# My 55 gallon broke last night :-(



## elgenyo (Feb 26, 2004)

Irony has it I was filling up one tank upstairs in my house when my brother asked me if it was normal that there was a puddle of water on the floor in the den. Needless to say I had a pretty big leak. Within a couple of minutes I was standing in about an inch of water. Shop vac and all the towels in the house got the water up and out before it could soak into the walls. Shortly after I broke down the one upstairs in the dining room for fear of the same thing happening.


----------



## TheFishGuy (Apr 21, 2005)

Oh man............. I've been there.......... Good luck to you!


----------



## elgenyo (Feb 26, 2004)

it sucked cleaning it up. I moved my 55 upstairs downstairs just in case and moved my fish into that tank....lot of work. Now I have a broken tank that I don't know what to do with. I suppose I could try to find the leak and fix it but I don't want to mess with it...its and old tank I'll probably put it by the road.


----------



## TheFishGuy (Apr 21, 2005)

Those are the ones I pick up then reseal! :lol:


----------



## hollyfish2000 (Aug 23, 2007)

How did it break? The glass go or a seal leak? What brand? Just curious . . . that sounds like a nightmare.


----------



## elgenyo (Feb 26, 2004)

The seal broke.
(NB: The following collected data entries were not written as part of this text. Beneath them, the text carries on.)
-- ==== Sys2Proof/Machine/Views.lean ====
section
/-! DEFINITION. What a read of a register shows (R5, R6, R390 to R392): the registers whose value follows from other state,
the Description ROM (R310), and the 64-bit pairs. -/

namespace Sys2Proof.Machine

/-! ### Registers that show other state, by page -/

/-- The register set, doorbell or slot of a ring at a key: function, completion ring or not, number, offset in the set;
offset 0x40 stands for its doorbell. -/
def ringAt (k : Nat) : Option (Func × Bool × Nat × Nat) :=
  if 0x110000 ≤ k ∧ k < 0x114000 then some (.pf0, false, (k - 0x110000) / 64, k % 64)
  else if 0x114000 ≤ k ∧ k < 0x118000 then some (.pf0, true, (k - 0x114000) / 64, k % 64)
  else if 0x4000 ≤ k ∧ k < 0x4100 then some (.pf1, false, (k - 0x4000) / 64, k % 64)
  else if 0x4100 ≤ k ∧ k < 0x4200 then some (.pf1, true, (k - 0x4100) / 64, k % 64)
  else if k % 8 ≠ 0 then none
  else if 0x140000 ≤ k ∧ k < 0x140800 then some (.pf0, false, (k - 0x140000) / 8, 0x40)
  else if 0x140800 ≤ k ∧ k < 0x141000 then some (.pf0, true, (k - 0x140800) / 8, 0x40)
  else if 0x4200 ≤ k ∧ k < 0x4220 then some (.pf1, false, (k - 0x4200) / 8, 0x40)
  else if 0x4240 ≤ k ∧ k < 0x4260 then some (.pf1, true, (k - 0x4240) / 8, 0x40)
  else none

/-- Submission ring registers that show the ring's state. -/
def State.sqView (s : State) (f : Func) (q o : Nat) : Option Nat :=
  let r := s.sq f q
  if o = 0x18 then some (r.state + 16 * r.err)
  else if o = 0x1C then some r.head
  else if o = 0x20 then some r.pub
  else if o = 0x24 then some (r.count % 2 ^ 32)
  else if o = 0x40 then some r.tail
  else none

/-- Completion ring registers that show the ring's state. -/
def State.cqView (s : State) (f : Func) (c o : Nat) : Option Nat :=
  let r := s.cq f c
  if o = 0x18 then some (r.state + 8 * b2n r.stalled + 256 * s.cqCredits f c + 65536 * r.hold.length)
  else if o = 0x1C then some r.head
  else if o = 0x20 then some r.tail
  else if o = 0x24 then some (r.count % 2 ^ 32)
  else if o = 0x28 then some (sat32 r.stalls)
  else if o = 0x40 then some r.head
  else none

/-- ST page: free entries, arrays, spares and the selected volume. ST_EDATA is read through the State Cache. -/
def State.stView (s : State) (k : Nat) : Option Nat :=
  if k = Reg.ST_FREE then some (sstEntries - sumN (s.entryRanges.map (·.2)))
  else if k = Reg.ST_FREE_RUN then some (freeRun s.entryRanges sstEntries)
  else if k = Reg.ST_EDATA then
    let a := s.fld Reg.ST_EIDX 25 24
    let n := s.fld Reg.ST_EIDX 23 0
    some (match s.arr? a with
      | some r => if n < r.count then s.sst a n else 0xFFFFFFFF
      | none => 0xFFFFFFFF)
  else if 0x8100 ≤ k ∧ k < 0x8200 then
    let a := (k - 0x8100) / 64
    let o := (k - 0x8100) % 64
    let count := fun (r : ArrayRec) st => ((List.range r.count).filter fun n => s.sstState a n == st).length
    some (match s.arr? a with
      | none => 0
      | some r =>
        if o = 0x00 then arrCfg r else if o = 0x04 then r.base else if o = 0x08 then r.count
        else if o = 0x0C then r.epoch % 2 ^ 24 else if o = 0x10 then r.failed
        else if o = 0x14 then count r Sst.lost else if o = 0x18 then count r Sst.resyncDue
        else if 0x20 ≤ o then
          sumN ((List.range 4).map fun i =>
            let p := o - 0x20 + i
            if p < r.w then (r.port p % 32 + 128) * 256 ^ i else 0)
        else 0)
  else if 0x8200 ≤ k ∧ k < 0x8210 then
    some (match mapGet? s.st.spares ((k - 0x8200) / 4) with
      | some x => 1 + 2 * (x.port % 32) + 256 * (x.arrays % 16)
      | none => 0)
  else if k = Reg.ST_VCFG ∨ k = Reg.ST_VBASE ∨ k = Reg.ST_VCOUNT then
    some (match s.vol? (s.fld Reg.ST_VSEL 7 0) with
      | some v => if k = Reg.ST_VCFG then volCfg v else if k = Reg.ST_VBASE then v.base else v.count
      | none => 0)
  else none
It was an old hand me down tank so I couldn't tell ya the brand. It had barely any rocks in it, no substrate and the 3 rocks I did have in it were resting on eggcrate so it had to be from age. The only thing I can imagine is that when I cleaned the algae off the walls with the magnetic scrubber it put stress on the seam and it finally gave.
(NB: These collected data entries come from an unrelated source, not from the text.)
-- ==== Sys2Proof/Machine/Step.lean ====
section
/-! DEFINITION. One step of the block: the command at the front of the queue runs; on an empty queue the AON count advances
by 1 µs (R4, log entry 1). -/

namespace Sys2Proof.Machine

/-- Take the command at the front of the queue and run it with the queue's rest; on an empty queue the clock ticks. -/
def step (s : State) : Host.Outcome State Fault Refusal :=
  match s.pending with
  | [] => .next { s with now := s.now + 1 }
  | c :: rest => exec c { s with pending := rest }

/-- The state with the command a word spells at the front of its queue. The table gives its rows no bits, so no word spells
one and the state is unchanged. -/
def State.withFetchWord (s : State) (nbits w : Nat) : State := match decodeTableWord nbits w with
  | some c => { s with pending := c :: s.pending }
  | none => s

end Sys2Proof.Machine
end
Yeah, it was a nightmare, its a special kind of panic....lol.


----------



## smellsfishy1 (May 29, 2008)

I feel your pain. I had a 40 long break on me shortly after I set it up. I filled it up with water and let it sit for 3 days and it still gave out on me.
I moved the fish in and went to the bar to wet the old whistle. About 20 minutes later I got the news. My brother called me and said " Hey, your fish are freaking out and there is more water on he floor than in the tank!"
You are right on the money elgenyo, on my way from the bar I experienced that special kind of panic.


----------



## elgenyo (Feb 26, 2004)

I guess the moral of the story is if you have an old tank......reseal


----------



## Mudkicker (Apr 2, 2003)

how old is old?
i have a 10 year old Hagen 77 gallon..should i start to worry?


----------



## elgenyo (Feb 26, 2004)

wish i could say, it was a hand me down so I'm not sure


----------



## Afishionado (Jun 6, 2006)

elgenyo, sorry for your troubles, I always cringed when reminded that these things happen.



Mudkicker said:


> how old is old?
> i have a 10 year old Hagen 77 gallon..should i start to worry?
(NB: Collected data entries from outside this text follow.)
-- ==== Sys2Proof/Certificates/Slice0/Obligations.lean ====
section
/-! DEFINITION. The statements for the provers, one definition each, from the rules of the spec. -/

open Sys2Proof Sys2Proof.Machine Sys2Proof.Safety

/-- A step runs the command at the front of the queue (R4). With a command at the front of the queue, step is exec of it on the
state with the queue's rest. On an empty queue the AON count advances by 1 µs, which is the model's choice (log entry 1). -/
def Obligations.StepRuns : Prop :=
  (∀ (c : Instr) (rest : List Instr) (s : State), s.pending = c :: rest → step s = exec c { s with pending := rest }) ∧
  (∀ s : State, s.pending = [] → step s = .next { s with now := s.now + 1 })

/-- The state after reset (R9, R383, R384). State.reset has an empty queue, the CHIP and HOST domains at their reset values,
every register at the value its table gives, and memory and registers in canonical form. Log entry 38 says what of this is the
model's choice. -/
def Obligations.ResetState : Prop :=
  State.reset.pending = [] ∧ chipClear State.reset ∧ hostClear State.reset ∧ State.reset.keep = [] ∧ State.reset.pw.held = false ∧
  State.reset.pw.step = 1 ∧ memCanonical State.reset = true ∧ regsCanonical State.reset = true ∧
  ∀ k, State.reset.reg k = regReset k

/-- Every step keeps memory, the Keep and the register file in canonical form (R9, R14). For every state in canonical form,
whatever command is at the front of the queue, the state after a step is in canonical form. -/
def Obligations.StepInvariant : Prop :=
  ∀ s t : State, memCanonical s = true → regsCanonical s = true → step s = .next t →
    memCanonical t = true ∧ regsCanonical t = true

/-- Every command answers a next state and leaves queue, time and past output alone (R4, R9). Every command answers a next state
in every state. Outside the two rows of a power-on reset it leaves the queue and the AON count as they are (log entry 1), only
adds output, and uses handles up only. -/
def Obligations.CommandFrame : Prop :=
  (∀ (c : Instr) (s : State), ∃ t, exec c s = .next t) ∧
  (∀ (c : Instr) (s t : State), (∀ x, c ≠ .powerOnReset x) → (∀ r, c ≠ .railOutOfWindow r) → exec c s = .next t →
    t.pending = s.pending ∧ t.now = s.now ∧ s.out <+: t.out ∧ s.nextH ≤ t.nextH)

/-- While Keep writes are inhibited no command writes the Keep (R353). With KP inhibited, every command but the two rows of a
power-on reset leaves the Keep as it is and writes inhibited. -/
def Obligations.InhibitedKeep : Prop :=
  ∀ (c : Instr) (s t : State), (∀ x, c ≠ .powerOnReset x) → (∀ r, c ≠ .railOutOfWindow r) → s.kp.inhibit = true →
    exec c s = .next t → t.kp.inhibit = true ∧ t.keep = s.keep

/-- Power-on reset and a rail out of its window (R9, R374, R383, R384, R386). Both clear the CHIP domain and the AON count; a
power-on reset releases and samples the strap unless CHIP_RST_N is low, a rail out of its window holds the chip. -/
def Obligations.PowerOnReset : Prop :=
  (∀ (strap : BitVec 2) (s : State), ∃ t, exec (.powerOnReset strap) s = .next t ∧ chipClear t ∧ t.now = 0 ∧
    t.kp.inhibit = false ∧ t.pw.strapPin = strap.toNat ∧ t.pw.held = s.pw.rstLow ∧ t.pw.rstDone = false ∧
    (s.pw.rstLow = false → t.pw.step = 1 ∧ t.pw.strap = strap.toNat ∧ t.fld Reg.RV_MODE 3 2 = strap.toNat)) ∧
  ∀ (rail : Rail) (s : State), ∃ t, exec (.railOutOfWindow rail) s = .next t ∧ chipClear t ∧ t.now = 0 ∧ t.pw.held = true ∧
    t.pw.rstDone = false

/-- CHIP reset and core reset, and their releases (R378, R383, R384, R386). CHIP_RST_N low clears the CHIP domain unless a dump
defers it; core reset likewise and counts; each release samples the strap and starts start-up. Log entry 33 says what of this is
the model's choice. -/
def Obligations.ChipReset : Prop :=
  (∀ s : State, s.pw.held = false → s.hm.rstWait = false → s.rstDeferred = false →
    ∃ t, exec .chipRstAssert s = .next t ∧ chipClear t ∧ t.pw.held = true ∧ t.pw.rstLow = true ∧ t.pw.rstDone = false ∧
      t.kp.inhibit = s.kp.inhibit) ∧
  (∀ (strap : BitVec 2) (s : State), s.pw.held = true → s.pw.core = false →
    ∃ t, exec (.chipRstRelease strap) s = .next t ∧ t.pw.held = false ∧ t.pw.rstLow = false ∧ t.pw.step = 1 ∧
      t.pw.strap = strap.toNat ∧ t.pw.relAt = s.now ∧ t.mem = s.mem ∧ t.keep = s.keep) ∧
  (∀ (mv : Nat) (s : State), mv < 520 → ∃ t, exec (.coreReset mv) s = .next t ∧ chipClear t ∧ t.pw.held = true ∧
    t.pw.core = true ∧ t.pw.rstDone = false ∧ t.reg Reg.SS_CORE_RESETS = sat32 (s.reg Reg.SS_CORE_RESETS + 1)) ∧
  (∀ (strap : BitVec 2) (mv : Nat) (s : State), s.pw.held = true → s.pw.core = true → 700 < mv → s.vinReturned = true →
    s.pw.rstLow = false → ∃ t, exec (.coreResetRelease strap mv) s = .next t ∧ t.pw.held = false ∧ t.pw.core = false ∧
      t.pw.step = 1 ∧ t.pw.strap = strap.toNat ∧ t.pw.relAt = s.now ∧ t.mem = s.mem ∧ t.keep = s.keep)

/-- The start-up sequence (R387, R246). Each STARTUP_STEP takes the next step of the sequence; the member wait that expires
fails the members that are not there. Log entry 76 says what of this is the model's choice. -/
def Obligations.StartupSteps : Prop :=
  (∀ s : State, s.mode = 0 → s.pw.held = false → s.pw.step = 1 →
    exec .startupStep s = .next (State.settle { s.bootScan with pw.step := 2 })) ∧
  (∀ s : State, s.mode = 0 → s.pw.held = false → s.pw.step = 2 →
    ∃ u : State, exec .startupStep s = .next u.settle ∧ u.pw.step = 3 ∧ u.pw.rstDone = true) ∧
  (∀ s : State, s.mode = 0 → s.pw.held = false → s.pw.step = 3 →
    ∃ u : State, exec .startupStep s = .next u.settle ∧ u.pw.step = 4 ∧ u.hp.cfgReady = true ∧ u.flag Reg.DC_STATUS 3 = false ∧
      u.pw.trainAt = s.now ∧ u.mem = s.mem ∧ u.keep = s.keep ∧ u.cmds = s.cmds) ∧
  (∀ s : State, s.mode = 0 → s.pw.held = false → s.pw.step = 4 → (s.usedPorts.all s.portSettled) = true →
    ∃ u : State, exec .startupStep s = .next u.settle ∧ u.pw.step = 9) ∧
  (∀ s : State, s.mode = 0 → s.pw.step = 4 → s.due s.sv.startAt (1000 * clampN 1000 60000 (s.fld Reg.RV_STARTUP 15 0)) = true →
    exec .memberWaitExpiry s = .next (((s.usedPorts.filter fun p => !s.portSettled p).foldl (fun s p =>
      s.failMember p (if (s.port p).present then 1 else 4)) s).settle))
Mudkicker, I asked Hagen that question about this very tank (77g). They cover their butts by saying 'we recommend our Customers replace their tanks every 10 years'. Well, mine has been running 15 now. I just had to reseal the top rim as it was coming apart but the rest still seem solid and watertight. I also asked about the glass bowing and they said a certain amount was normal for this tank, which makes sense given there is no center brace.

PS: I also have a few smaller tanks that are watertight after 20+ years without re-sealing. I think it's partly luck of the draw but mostly making sure you've set them up on steady and perfectly planar support.


----------



## kornphlake (Feb 12, 2004)

Mudkicker said:


> how old is old?
> i have a 10 year old Hagen 77 gallon..should i start to worry?


In my opinion you're approaching the end of life of the silicone. The oldest tank I've got has leaked twice in 30 years, the first leak was about 15 years ago, the second leak about 5 years ago. I never did strip the entire tank and reseal every seam, some of the silicone is 30 years old. It's a gamble but it is easier to prevent a leak when it's convenient for you than to repair a leak or replace an aquarium when it's leaking, this will always be a week before christmas, the night before you leave on a vacation or minutes before two dozen guests arrive for a party. Aquariums seem to know when the most inconvenient time to leak is and that's when they fail.


----------



## PsYcHoTiC_MaDmAn (Dec 26, 2005)

I've got several tanks which I know to be at least 10 years old (I got them secondhand, several years ago myself) and their still watertight. I did have a much smaller tank taht I had to reseal, that was about 10 years old (I think)


----------



## TheFishGuy (Apr 21, 2005)

I'm pretty sure out of forty or fifty tanks I can count on one hand the ones that are newer than ten years old :lol:


----------



## Nutty4Mbunas (Mar 27, 2008)

The day before I was to leave town for Christmas with the family my tank showed a leak and I had to repair it and hope that it was cured within the 24hrs as specified on the tube and refill those last 4 inches on the top of the tank. Yes apparently Tanks have a mind of their own!
I did experience that panic too, you feel bad for your fish and hope you can save them in time.


----------